(EXERCISE OBJECTIVE):
The records below hold a stretch from the line with "(h : Kept a" through the line with "(tick : TickWork)"; return exactly those lines, ends included, and nothing more.

Stored data:
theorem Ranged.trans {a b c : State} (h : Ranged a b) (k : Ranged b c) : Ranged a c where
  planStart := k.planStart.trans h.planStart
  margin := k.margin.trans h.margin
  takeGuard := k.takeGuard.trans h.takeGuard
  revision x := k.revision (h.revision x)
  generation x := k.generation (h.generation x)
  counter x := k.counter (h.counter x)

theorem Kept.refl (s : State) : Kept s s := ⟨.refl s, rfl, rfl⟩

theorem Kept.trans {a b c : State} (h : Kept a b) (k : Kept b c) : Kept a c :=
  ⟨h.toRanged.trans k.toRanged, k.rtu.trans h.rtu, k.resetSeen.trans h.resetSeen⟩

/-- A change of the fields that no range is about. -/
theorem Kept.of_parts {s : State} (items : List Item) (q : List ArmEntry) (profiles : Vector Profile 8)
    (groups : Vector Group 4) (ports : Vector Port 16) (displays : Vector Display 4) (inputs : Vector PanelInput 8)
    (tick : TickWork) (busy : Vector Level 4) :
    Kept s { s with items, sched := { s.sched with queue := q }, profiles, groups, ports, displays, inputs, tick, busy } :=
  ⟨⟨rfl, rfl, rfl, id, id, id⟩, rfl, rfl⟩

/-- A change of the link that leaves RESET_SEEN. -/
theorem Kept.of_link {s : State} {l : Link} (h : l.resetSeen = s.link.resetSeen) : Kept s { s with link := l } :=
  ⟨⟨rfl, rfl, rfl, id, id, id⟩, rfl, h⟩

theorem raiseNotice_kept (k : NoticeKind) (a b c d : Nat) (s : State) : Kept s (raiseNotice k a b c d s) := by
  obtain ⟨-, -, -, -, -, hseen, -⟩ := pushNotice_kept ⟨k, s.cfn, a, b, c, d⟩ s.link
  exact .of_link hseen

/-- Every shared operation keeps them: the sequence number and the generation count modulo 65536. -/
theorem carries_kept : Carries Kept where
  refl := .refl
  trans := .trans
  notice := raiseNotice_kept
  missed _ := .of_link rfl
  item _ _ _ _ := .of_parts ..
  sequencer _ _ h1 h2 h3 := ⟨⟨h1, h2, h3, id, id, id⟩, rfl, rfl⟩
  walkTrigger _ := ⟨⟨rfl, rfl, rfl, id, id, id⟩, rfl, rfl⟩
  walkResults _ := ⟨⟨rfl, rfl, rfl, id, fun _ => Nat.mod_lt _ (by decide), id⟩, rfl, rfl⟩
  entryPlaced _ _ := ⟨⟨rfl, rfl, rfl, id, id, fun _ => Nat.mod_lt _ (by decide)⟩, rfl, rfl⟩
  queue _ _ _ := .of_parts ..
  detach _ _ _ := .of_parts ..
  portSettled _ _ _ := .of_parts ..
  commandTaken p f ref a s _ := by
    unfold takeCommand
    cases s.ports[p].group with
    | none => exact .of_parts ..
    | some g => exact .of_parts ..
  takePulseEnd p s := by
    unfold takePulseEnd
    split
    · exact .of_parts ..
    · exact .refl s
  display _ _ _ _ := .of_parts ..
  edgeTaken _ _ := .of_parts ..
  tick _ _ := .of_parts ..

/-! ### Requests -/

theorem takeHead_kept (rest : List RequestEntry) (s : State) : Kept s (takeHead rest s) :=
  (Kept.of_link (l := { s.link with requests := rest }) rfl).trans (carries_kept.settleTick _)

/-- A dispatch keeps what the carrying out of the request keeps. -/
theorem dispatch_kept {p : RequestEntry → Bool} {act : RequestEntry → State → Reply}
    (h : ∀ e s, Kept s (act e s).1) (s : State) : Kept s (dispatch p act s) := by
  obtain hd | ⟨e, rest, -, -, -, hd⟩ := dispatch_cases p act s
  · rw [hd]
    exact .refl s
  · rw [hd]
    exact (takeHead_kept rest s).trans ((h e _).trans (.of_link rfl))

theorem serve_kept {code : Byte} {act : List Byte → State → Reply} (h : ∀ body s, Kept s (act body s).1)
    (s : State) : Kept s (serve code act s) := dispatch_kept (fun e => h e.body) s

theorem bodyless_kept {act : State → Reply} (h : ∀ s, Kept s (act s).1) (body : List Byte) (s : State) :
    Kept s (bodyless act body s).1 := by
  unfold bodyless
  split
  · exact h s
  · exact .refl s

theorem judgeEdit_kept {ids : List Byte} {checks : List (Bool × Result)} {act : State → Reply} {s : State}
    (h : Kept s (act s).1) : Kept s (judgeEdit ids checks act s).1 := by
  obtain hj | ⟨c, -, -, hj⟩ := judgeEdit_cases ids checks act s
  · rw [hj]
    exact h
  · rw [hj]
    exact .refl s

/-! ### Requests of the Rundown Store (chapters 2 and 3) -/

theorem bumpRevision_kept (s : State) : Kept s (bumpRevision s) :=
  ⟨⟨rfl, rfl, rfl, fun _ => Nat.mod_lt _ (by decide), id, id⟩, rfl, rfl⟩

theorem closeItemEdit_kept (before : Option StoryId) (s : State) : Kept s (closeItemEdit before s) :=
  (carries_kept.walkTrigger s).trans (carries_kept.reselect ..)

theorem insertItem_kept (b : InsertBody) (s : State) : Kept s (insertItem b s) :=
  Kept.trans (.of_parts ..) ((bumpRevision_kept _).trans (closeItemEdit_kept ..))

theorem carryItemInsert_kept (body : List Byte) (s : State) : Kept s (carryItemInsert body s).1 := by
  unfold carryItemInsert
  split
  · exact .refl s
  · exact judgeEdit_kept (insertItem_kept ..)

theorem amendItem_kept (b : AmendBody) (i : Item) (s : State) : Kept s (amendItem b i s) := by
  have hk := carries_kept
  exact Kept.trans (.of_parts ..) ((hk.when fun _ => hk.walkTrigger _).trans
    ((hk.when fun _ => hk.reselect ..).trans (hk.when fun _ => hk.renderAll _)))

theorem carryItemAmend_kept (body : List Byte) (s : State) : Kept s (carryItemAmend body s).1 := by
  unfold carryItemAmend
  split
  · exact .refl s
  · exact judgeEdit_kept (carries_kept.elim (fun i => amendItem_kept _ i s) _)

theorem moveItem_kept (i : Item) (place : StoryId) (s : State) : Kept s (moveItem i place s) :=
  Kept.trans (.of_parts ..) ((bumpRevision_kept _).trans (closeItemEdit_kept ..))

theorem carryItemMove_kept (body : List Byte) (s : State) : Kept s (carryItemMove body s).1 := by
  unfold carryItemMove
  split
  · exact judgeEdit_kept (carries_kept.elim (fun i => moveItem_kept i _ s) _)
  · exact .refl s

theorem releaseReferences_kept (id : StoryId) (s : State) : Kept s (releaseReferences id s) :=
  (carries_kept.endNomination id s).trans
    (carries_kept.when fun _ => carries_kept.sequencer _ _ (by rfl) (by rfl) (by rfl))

(PROBLEM SOLUTION):
theorem Kept.trans {a b c : State} (h : Kept a b) (k : Kept b c) : Kept a c :=
  ⟨h.toRanged.trans k.toRanged, k.rtu.trans h.rtu, k.resetSeen.trans h.resetSeen⟩

/-- A change of the fields that no range is about. -/
theorem Kept.of_parts {s : State} (items : List Item) (q : List ArmEntry) (profiles : Vector Profile 8)
    (groups : Vector Group 4) (ports : Vector Port 16) (displays : Vector Display 4) (inputs : Vector PanelInput 8)
    (tick : TickWork) (busy : Vector Level 4) :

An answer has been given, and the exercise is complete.